= Exercise prompt =
Please transcribe every record below exactly as it appears.

= Data excerpts =
-- ==== Sys2Proof/Laws/Keeps/Ethernet.lean ====
section
/-! SUPPORT. Machine/Ethernet.lean keeps the queue, the canonical form and one actuation per valve. -/

namespace Sys2Proof.Laws

open Sys2Proof.Machine Sys2Proof.Safety

theorem keeps_newPackets {base : State} {s : State} (h0 : Keeps base s) :
    Keeps base (State.newPackets s) := by
  unfold State.newPackets
  try dsimp only
  repeat' first
    | with_reducible assumption | (simp only [keeps_mk]; first | with_reducible apply Keeps.parts | refine Keeps.parts' ?_ rfl) | dsimp only

theorem keeps_transmit {base : State} {s : State} {p : Packet} (h0 : Keeps base s) :
    Keeps base (State.transmit s p) := by
  unfold State.transmit
  try dsimp only
  repeat' first
    | with_reducible assumption | with_reducible apply keeps_ite
    | (simp only [keeps_mk]; first | with_reducible apply Keeps.parts | refine Keeps.parts' ?_ rfl) | dsimp only | split

theorem keeps_sendStream {base : State} {s : State} {st : Nat} {p : Nat} {flags : Nat} {seq : Nat} {info : Nat} {part : Nat} {payload : List Byte} (h0 : Keeps base s) :
    Keeps base (State.sendStream s st p flags seq info part payload) := by
  unfold State.sendStream
  try dsimp only
  repeat' first
    | with_reducible assumption | with_reducible apply keeps_transmit | dsimp only

theorem keeps_received {base : State} {s : State} {p : Nat} {f : RxFrame} {k : State → State} (h0 : Keeps base s) (k3 : ∀ t, Keeps base t → Keeps base (k t)) :
    Keeps base (State.received s p f k) := by
  unfold State.received
  try dsimp only
  repeat' first
    | with_reducible assumption | with_reducible apply k3 | with_reducible apply keeps_bump | with_reducible apply keepsO_ite
    | with_reducible apply keepsO_some | with_reducible exact keepsO_none
    | (simp only [keeps_mk]; first | with_reducible apply Keeps.parts | refine Keeps.parts' ?_ rfl) | dsimp only | split

theorem keeps_ignored {base : State} {s : State} {f : RxFrame} (h0 : Keeps base s) :
    Keeps base (State.ignored s f) := by
  unfold State.ignored
  try dsimp only
  repeat' first
    | with_reducible assumption | with_reducible apply keeps_bump | with_reducible apply keeps_ite | dsimp only | split

theorem keeps_execFrameDropped {base : State} {p : Nat} {f : RxFrame} {s : State} (h0 : Keeps base s) :
    KeepsX base (execFrameDropped p f s) := by
  unfold execFrameDropped
  try dsimp only
  repeat' first
    | with_reducible assumption | with_reducible apply keeps_ignored | with_reducible apply keeps_received | with_reducible apply keeps_ite
    | with_reducible apply keeps_ite_fst | with_reducible apply keepsX_next | with_reducible exact keepsX_fault
    | with_reducible apply keepsX_ite | with_reducible apply keepsO_ite | with_reducible apply keepsO_some
    | with_reducible exact keepsO_none | with_reducible apply keepsP_ite | with_reducible apply keepsP_some
    | with_reducible exact keepsP_none | (simp only [keeps_mk]; first | with_reducible apply Keeps.parts | refine Keeps.parts' ?_ rfl)
    | (refine KeepsO.use (by assumption) ?_) | (refine KeepsP.use (by assumption) ?_) | (refine Keeps.ofPair (by assumption) ?_)
    | dsimp only | split | (intro _; intros; try dsimp only)

theorem keeps_execArpRequest {base : State} {p : Nat} {f : RxFrame} {s : State} (h0 : Keeps base s) :
    KeepsX base (execArpRequest p f s) := by
  unfold execArpRequest
  try dsimp only
  repeat' first
    | with_reducible assumption | with_reducible apply keeps_newPackets | with_reducible apply keeps_received
    | with_reducible apply keeps_transmit | with_reducible apply keeps_ite | with_reducible apply keepsX_next
    | with_reducible exact keepsX_fault | with_reducible apply keepsX_ite | dsimp only | split | (intro _; intros; try dsimp only)

theorem keeps_portBits {base : State} {s : State} (h0 : Keeps base s) :
    Keeps base (State.portBits s) := by
  unfold State.portBits
  try dsimp only
  repeat' first
    | with_reducible assumption | with_reducible apply keeps_put | with_reducible apply keeps_ite | with_reducible apply keeps_foldl
    | with_reducible apply keeps_foldl_fst | dsimp only | split | (intro _; intros; try dsimp only)

theorem keeps_recordPortCheck {base : State} {s : State} (h0 : Keeps base s) :
    Keeps base (State.recordPortCheck s) := by
  unfold State.recordPortCheck
  try dsimp only
  repeat' first
    | with_reducible assumption | with_reducible apply keeps_degrade | with_reducible apply keeps_ite | dsimp only | split

theorem keeps_linkLost {base : State} {s : State} {p : Nat} (h0 : Keeps base s) :
    Keeps base (State.linkLost s p) := by
  unfold State.linkLost
  try dsimp only
  repeat' first
    | with_reducible assumption | with_reducible apply keeps_arm | with_reducible apply keeps_bump | with_reducible apply keeps_disarm
    | with_reducible apply keeps_failover | with_reducible apply keeps_portBits | with_reducible apply keeps_put
    | with_reducible apply keeps_recordPortCheck | with_reducible apply keeps_ite | dsimp only | split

= Exercise solution =
-- ==== Sys2Proof/Laws/Keeps/Ethernet.lean ====
section
/-! SUPPORT. Machine/Ethernet.lean keeps the queue, the canonical form and one actuation per valve. -/

namespace Sys2Proof.Laws

open Sys2Proof.Machine Sys2Proof.Safety

theorem keeps_newPackets {base : State} {s : State} (h0 : Keeps base s) :
    Keeps base (State.newPackets s) := by
  unfold State.newPackets
  try dsimp only
  repeat' first
    | with_reducible assumption | (simp only [keeps_mk]; first | with_reducible apply Keeps.parts | refine Keeps.parts' ?_ rfl) | dsimp only

theorem keeps_transmit {base : State} {s : State} {p : Packet} (h0 : Keeps base s) :
    Keeps base (State.transmit s p) := by
  unfold State.transmit
  try dsimp only
  repeat' first
    | with_reducible assumption | with_reducible apply keeps_ite
    | (simp only [keeps_mk]; first | with_reducible apply Keeps.parts | refine Keeps.parts' ?_ rfl) | dsimp only | split

theorem keeps_sendStream {base : State} {s : State} {st : Nat} {p : Nat} {flags : Nat} {seq : Nat} {info : Nat} {part : Nat} {payload : List Byte} (h0 : Keeps base s) :
    Keeps base (State.sendStream s st p flags seq info part payload) := by
  unfold State.sendStream
  try dsimp only
  repeat' first
    | with_reducible assumption | with_reducible apply keeps_transmit | dsimp only

theorem keeps_received {base : State} {s : State} {p : Nat} {f : RxFrame} {k : State → State} (h0 : Keeps base s) (k3 : ∀ t, Keeps base t → Keeps base (k t)) :
    Keeps base (State.received s p f k) := by
  unfold State.received
  try dsimp only
  repeat' first
    | with_reducible assumption | with_reducible apply k3 | with_reducible apply keeps_bump | with_reducible apply keepsO_ite
    | with_reducible apply keepsO_some | with_reducible exact keepsO_none
    | (simp only [keeps_mk]; first | with_reducible apply Keeps.parts | refine Keeps.parts' ?_ rfl) | dsimp only | split

theorem keeps_ignored {base : State} {s : State} {f : RxFrame} (h0 : Keeps base s) :
    Keeps base (State.ignored s f) := by
  unfold State.ignored
  try dsimp only
  repeat' first
    | with_reducible assumption | with_reducible apply keeps_bump | with_reducible apply keeps_ite | dsimp only | split

theorem keeps_execFrameDropped {base : State} {p : Nat} {f : RxFrame} {s : State} (h0 : Keeps base s) :
    KeepsX base (execFrameDropped p f s) := by
  unfold execFrameDropped
  try dsimp only
  repeat' first
    | with_reducible assumption | with_reducible apply keeps_ignored | with_reducible apply keeps_received | with_reducible apply keeps_ite
    | with_reducible apply keeps_ite_fst | with_reducible apply keepsX_next | with_reducible exact keepsX_fault
    | with_reducible apply keepsX_ite | with_reducible apply keepsO_ite | with_reducible apply keepsO_some
    | with_reducible exact keepsO_none | with_reducible apply keepsP_ite | with_reducible apply keepsP_some
    | with_reducible exact keepsP_none | (simp only [keeps_mk]; first | with_reducible apply Keeps.parts | refine Keeps.parts' ?_ rfl)
    | (refine KeepsO.use (by assumption) ?_) | (refine KeepsP.use (by assumption) ?_) | (refine Keeps.ofPair (by assumption) ?_)
    | dsimp only | split | (intro _; intros; try dsimp only)

theorem keeps_execArpRequest {base : State} {p : Nat} {f : RxFrame} {s : State} (h0 : Keeps base s) :
    KeepsX base (execArpRequest p f s) := by
  unfold execArpRequest
  try dsimp only
  repeat' first
    | with_reducible assumption | with_reducible apply keeps_newPackets | with_reducible apply keeps_received
    | with_reducible apply keeps_transmit | with_reducible apply keeps_ite | with_reducible apply keepsX_next
    | with_reducible exact keepsX_fault | with_reducible apply keepsX_ite | dsimp only | split | (intro _; intros; try dsimp only)

theorem keeps_portBits {base : State} {s : State} (h0 : Keeps base s) :
    Keeps base (State.portBits s) := by
  unfold State.portBits
  try dsimp only
  repeat' first
    | with_reducible assumption | with_reducible apply keeps_put | with_reducible apply keeps_ite | with_reducible apply keeps_foldl
    | with_reducible apply keeps_foldl_fst | dsimp only | split | (intro _; intros; try dsimp only)

theorem keeps_recordPortCheck {base : State} {s : State} (h0 : Keeps base s) :
    Keeps base (State.recordPortCheck s) := by
  unfold State.recordPortCheck
  try dsimp only
  repeat' first
    | with_reducible assumption | with_reducible apply keeps_degrade | with_reducible apply keeps_ite | dsimp only | split

theorem keeps_linkLost {base : State} {s : State} {p : Nat} (h0 : Keeps base s) :
    Keeps base (State.linkLost s p) := by
  unfold State.linkLost
  try dsimp only
  repeat' first
    | with_reducible assumption | with_reducible apply keeps_arm | with_reducible apply keeps_bump | with_reducible apply keeps_disarm
    | with_reducible apply keeps_failover | with_reducible apply keeps_portBits | with_reducible apply keeps_put
    | with_reducible apply keeps_recordPortCheck | with_reducible apply keeps_ite | dsimp only | split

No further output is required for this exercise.